Eventually, however, children encounter arithmetic problems with numbers on both sides of the equal sign, such as 3 + 4 + 5 = __ + 5. As late as 4th grade, most children in the United States answer such problems incorrectly (Goldin-Meadow, Cook, & Mitchell, 2009). The most common incorrect approach is to add all the numbers to the left of the equal sign, which in the above problem sum to 12, and to assume that this sum is the answer to the problem. Such errors reflect not only a lack of understanding that the equal sign means that the values on both sides of it must be equivalent but also interference from the vast amount of practice children have had solving typical addition problems, which have no number following the equal sign (McNeil et al., 2011).

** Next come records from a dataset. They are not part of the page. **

-- ==== Sys2Proof/Machine/Pair.lean ====
section
/-! DEFINITION. PAIR: the Doryo link, FAST and STATE frames, roles, lead-token epochs, takeover, mirroring and the pair commands
(R449 to R479). -/

namespace Sys2Proof.Machine

def State.pairRec (s : State) : DraftPair := match s.draft with
  | some d => d.pair
  | none => {}

/-! ### qualification (R458) -/

/-- Fingerprints are equal and seats differ, by the partner's last valid FAST frame (R450, R451). -/
def State.pairAgrees (s : State) : Bool := s.pair.pPrint == s.pairRec.print && s.pair.pSeat != b2n s.sys.pairSeat

/-- QUAL (R458). -/
def State.qualNow (s : State) : Bool :=
  s.sys.role == .shadow && s.sys.st == .ready && s.warp.run && s.obs.conv && s.pairAgrees && s.clk.est
    && decide (-10000 ≤ s.pair.dtofs ∧ s.pair.dtofs ≤ 10000) && !s.warp.bphErr

/-- NOMIRROR: a SHADOW with its link lost (R455). -/
def State.noMirror (s : State) : Bool := s.sys.role == .shadow && !s.pair.linkUp

/-! ### frames (R453) -/

/-- The frame header: TYPE 1 FAST, 2 STATE. -/
def State.pairHeader (s : State) (type : Nat) : List Byte :=
  let p := s.pair
  [byteOf type, byteOf (b2n s.sys.pairSeat), byteOf (roleCode s.sys.role), byteOf (stateCode s.sys.st),
   byteOf (fbit 0 p.arm + fbit 1 p.claim + fbit 2 s.qualNow + fbit 3 p.release + fbit 4 p.lclm + fbit 5 s.noMirror)]
    ++ zeros 3 ++ be32 p.epoch.toNat ++ be64 s.warp.pickCount ++ be64 s.clk.tick ++ be64 s.pairRec.print.toNat ++ be64 p.lastApply ++ zeros 4

/-- The cap entry of a thruster; flags bit 0: a cap is in force. -/
def capEntry (x : Thr) : List Byte :=
  be16 x.capSeq.toNat ++ (match x.cap with
    | some c => be16 1 ++ beF32 c.f ++ beF32 c.p
    | none => zeros 10)
def slotEntry (q : Slot) : List Byte := beF32 q.u ++ byteOf q.st :: zeros 3

/-- The FAST frame with its CRC-32C. -/
def State.fastFrame (s : State) : List Byte :=
  let b := s.pairHeader 1 ++ ((List.range 32).map (fun t => capEntry (s.thr t))).flatten
    ++ ((List.range 64).map (fun k => slotEntry (s.slot k))).flatten
  b ++ be32 (crc32c b)

/-- The PAIR block transmits (R453, R454). -/
def State.pairSends (s : State) : Bool := s.pairMode && s.warp.picks && !s.pair.silent

/-- FAST_FRAME_SEND at p+0.36. -/
def execFastFrameSend (s : State) : Host.Outcome State Fault Refusal :=
  .next (if s.pairSends then let s0 := s.at 360000; s0.emit (.pair "FAST" s0.fastFrame) else s)

/-- The warm-start record written last. -/
def Wheel.newestRec (w : Wheel) : Option WarmRec :=
  w.recs.foldl (fun (b : Option WarmRec) (p : Nat × WarmRec) => match b with
    | some r => if r.anchor < p.2.anchor then some p.2 else b
    | none => some p.2) none

/-- The mode and the setpoints in force, as a LEAD hands them to its SHADOW (R200). -/
def State.guideSnap (s : State) : GuideSnap :=
  let g := s.guide
  { mode := g.mode, followTrk := g.followTrk, sp := g.sp, spH := g.spH, dir := g.dir, off := g.off, followRule := g.followRule
    refP := g.refP, refV := g.refV, refA := g.refA, refH := g.refH, refR := g.refR, refY := g.refY, limits := g.limits
    track := g.track, leg := g.leg, q := g.q, windCmd := g.windCmd, soft := g.soft, beta := g.beta }

/-- A SHADOW whose mode is not its LEAD's takes it, with the setpoints, once its own GUIDE of the beat is complete: it joined later, or
only one of the two has made a forced change (R200; DESIGN CHOICE, log entry 134). -/
def State.followGuide (s : State) (x : GuideSnap) : State :=
  let g := s.guide
  let idle := g.latched.isEmpty && g.waiting.isEmpty && s.pair.mirHeld.isEmpty
  if s.warp.run && idle && decide (5 ≤ s.warp.stage.num) && g.mode != x.mode then
    { s with guide := { g with
      mode := x.mode, followTrk := x.followTrk, sp := x.sp, spH := x.spH, dir := x.dir, off := x.off, followRule := x.followRule
      refP := x.refP, refV := x.refV, refA := x.refA, refH := x.refH, refR := x.refR, refY := x.refY, limits := x.limits
      track := x.track, leg := x.leg, q := x.q, windCmd := x.windCmd, soft := x.soft, beta := x.beta, softDone := false
      fFilt := none, remain := if x.soft.isSome then g.remain else 0 } }
  else s

/-! ### beat records in chunks (R453) -/

/-- Beat records a STATE frame carries at most, in bytes. -/
def chunkBudget : Nat := 20480

/-- Bytes of a plan and of a SYNC image on the link; DESIGN CHOICE (log entry 144): the spec lays out neither. -/
def planBytes (p : WheelPlan) : Nat := 12 + 16 * (p.nodes.map List.length).sum
def syncImageBytes (c : SyncCap) : Nat := 16 + 8 * (c.vals.map (fun e => e.2.length)).sum

/-- A record on its way: kind and length. -/
def outRec (r : BeatRec) : OutRec :=
  match r with
  | .obs b => { kind := 0, total := b.length, sent := 0, rec' := r }
  | .wheel b p => { kind := 1, total := b.length + (match p with
      | some x => planBytes x
      | none => 0), sent := 0, rec' := r }
  | .sync c => { kind := 2, total := syncImageBytes c, sent := 0, rec' := r }
  | .warm w => { kind := 3, total := 60 + 8 * w.n + 16 * w.m, sent := 0, rec' := r }

/-- The chunks that fit, taken in the order of priority, and the records still on their way. -/
def fillChunks (budget : Nat) : List OutRec → List BeatChunk × List OutRec
  | [] => ([], [])
  | r :: l =>
    let n := min budget (r.total - r.sent)
    let rest := fillChunks (budget - n) l
    let c : BeatChunk := { kind := r.kind, total := r.total, ofs := r.sent, len := n
                           whole := if r.sent + n = r.total then some r.rec' else none }
    (if n = 0 then rest.1 else c :: rest.1, if r.sent + n = r.total then rest.2 else { r with sent := r.sent + n } :: rest.2)

/-- The records of a LEAD that its frames have not begun yet, newest of their kind. -/
def State.newRecs (s : State) : List BeatRec :=
  let p := s.pair
  if s.sys.role != .lead then []
  else
    (if s.obs.record.isEmpty || s.obs.record == p.sentObs then [] else [.obs s.obs.record])
      ++ (if s.wheel.record.isEmpty || s.wheel.record == p.sentWheel then [] else [.wheel s.wheel.record s.wheel.plan])
      ++ (match s.shuttle.caps.head? with
        | some c => if c.edge = p.sentSync then [] else [.sync c]
        | none => [])
      ++ (match s.wheel.newestRec with
        | some r => if r.anchor = p.sentWarm then [] else [.warm r]
        | none => [])

/-- The records on their way with the new ones among them: a newer record takes the place of one of its kind that is not complete
(DESIGN CHOICE, log entry 144). -/
def State.recsDue (s : State) : List OutRec :=
  if s.sys.role != .lead then []
  else
    let new := s.newRecs.map outRec
    (List.range 4).filterMap (fun k => match new.find? (fun r => r.kind == k) with
      | some r => some r
      | none => s.pair.outRecs.find? (fun r => r.kind == k))

/-- A record has been handed to the frames. -/
def Pair.begun (p : Pair) (r : BeatRec) : Pair :=
  match r with
  | .obs b => { p with sentObs := b }
  | .wheel b _ => { p with sentWheel := b }
  | .sync c => { p with sentSync := c.edge }
  | .warm w => { p with sentWarm := w.anchor }

/-- What the STATE frame of this pick carries (R200, R453, R467, R468, R508, R511). -/
def State.stateBody (s : State) : StateBody :=
  let p := s.pair
  let lead := s.sys.role == .lead
  let seqs := s.sess.filterMap (fun (e : Nat × Session) =>
    if e.2.txSeq == (aget e.1 p.sentSeqs).getD 0 then none else some (e.1, e.2.txSeq))
  { seqs := if lead then seqs else []
    cmds := if lead then p.mirror.map (fun (m : Mirror) => (m.id, m.act)) else []
    outcomes := if lead then p.mirOut.map (fun x => (x.1, x.2.1)) else []
    guide := if lead && s.warp.run then some s.guideSnap else none
    acks := p.acks
    staged := s.shuttle.change.map (fun (c : TwChange) => c.prog.progId)
    agreed := if lead then p.agreeDue else none
    chunks := (fillChunks chunkBudget s.recsDue).1 }

/-- STATE_FRAME_SEND at p+0.80. -/
def execStateFrameSend (s : State) : Host.Outcome State Fault Refusal :=
  .next (if s.pairSends then
      let s0 := s.at 800000
      let b := s0.stateBody
      let p := s0.newRecs.foldl Pair.begun s0.pair
      State.emit { s0 with pair := { p with
        acks := [], agreeDue := none
        mirHeld := p.mirHeld.map (fun x => (x.1, x.2.1, true))
        mirOut := p.mirOut.filterMap (fun x => if x.2.2 ≤ 1 then none else some (x.1, x.2.1, x.2.2 - 1))
        sentSeqs := if s0.sys.role == .lead then s0.sess.map (fun (e : Nat × Session) => (e.1, e.2.txSeq)) else p.sentSeqs
        outRecs := (fillChunks chunkBudget s0.recsDue).2 } } (.state (s0.pairHeader 2) b)
    else s)

/-! ### lanes (R452) -/

/-- A valid frame on a lane, and an invalid one. -/
def Lane.valid (l : Lane) : Lane := { l with seen := true, good := l.good + 1, up := l.up || decide (10 ≤ l.good + 1) }
def Lane.invalid (l : Lane) : Lane := { l with good := 0, err := sat16 l.err }
def State.onLane (s : State) (lane : Bool) (f : Lane → Lane) : State :=
  { s with pair := if lane then { s.pair with lane1 := f s.pair.lane1 } else { s.pair with lane0 := f s.pair.lane0 } }
def State.laneValid (s : State) (lane : Bool) : State :=
  let s1 := s.onLane lane Lane.valid
  if s1.pair.linkUp && !s.pair.linkUp then s1.raise 0x1305000A#32 else s1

gesture–speech mismatches phenomenon in which hand movements and verbal statements convey different ideas
In many cases, children’s hand gestures reveal that they have somewhat better understanding of mathematical equality than is revealed by their answers or explanations. For example, on the problem 3 + 4 + 5 = __ + 5, children often answer “12” and explain that they solved the problem by adding 3 + 4 + 5, but during their explanation, they point to all four numbers rather than just to the three preceding the equal sign. This pointing suggests an implicit recognition that the fourth number might be important, even though they did not include it in their calculation (Goldin-Meadow & Alibali, 2002). Children who initially show such gesture-speech mismatches, in which their gesturing conveys more information than their verbal statements, learn more from instruction on mathematical equality problems than do peers whose gesturing and speech before the instruction were consistent (that is, those who said “12” and pointed only to the three numbers preceding the equal sign).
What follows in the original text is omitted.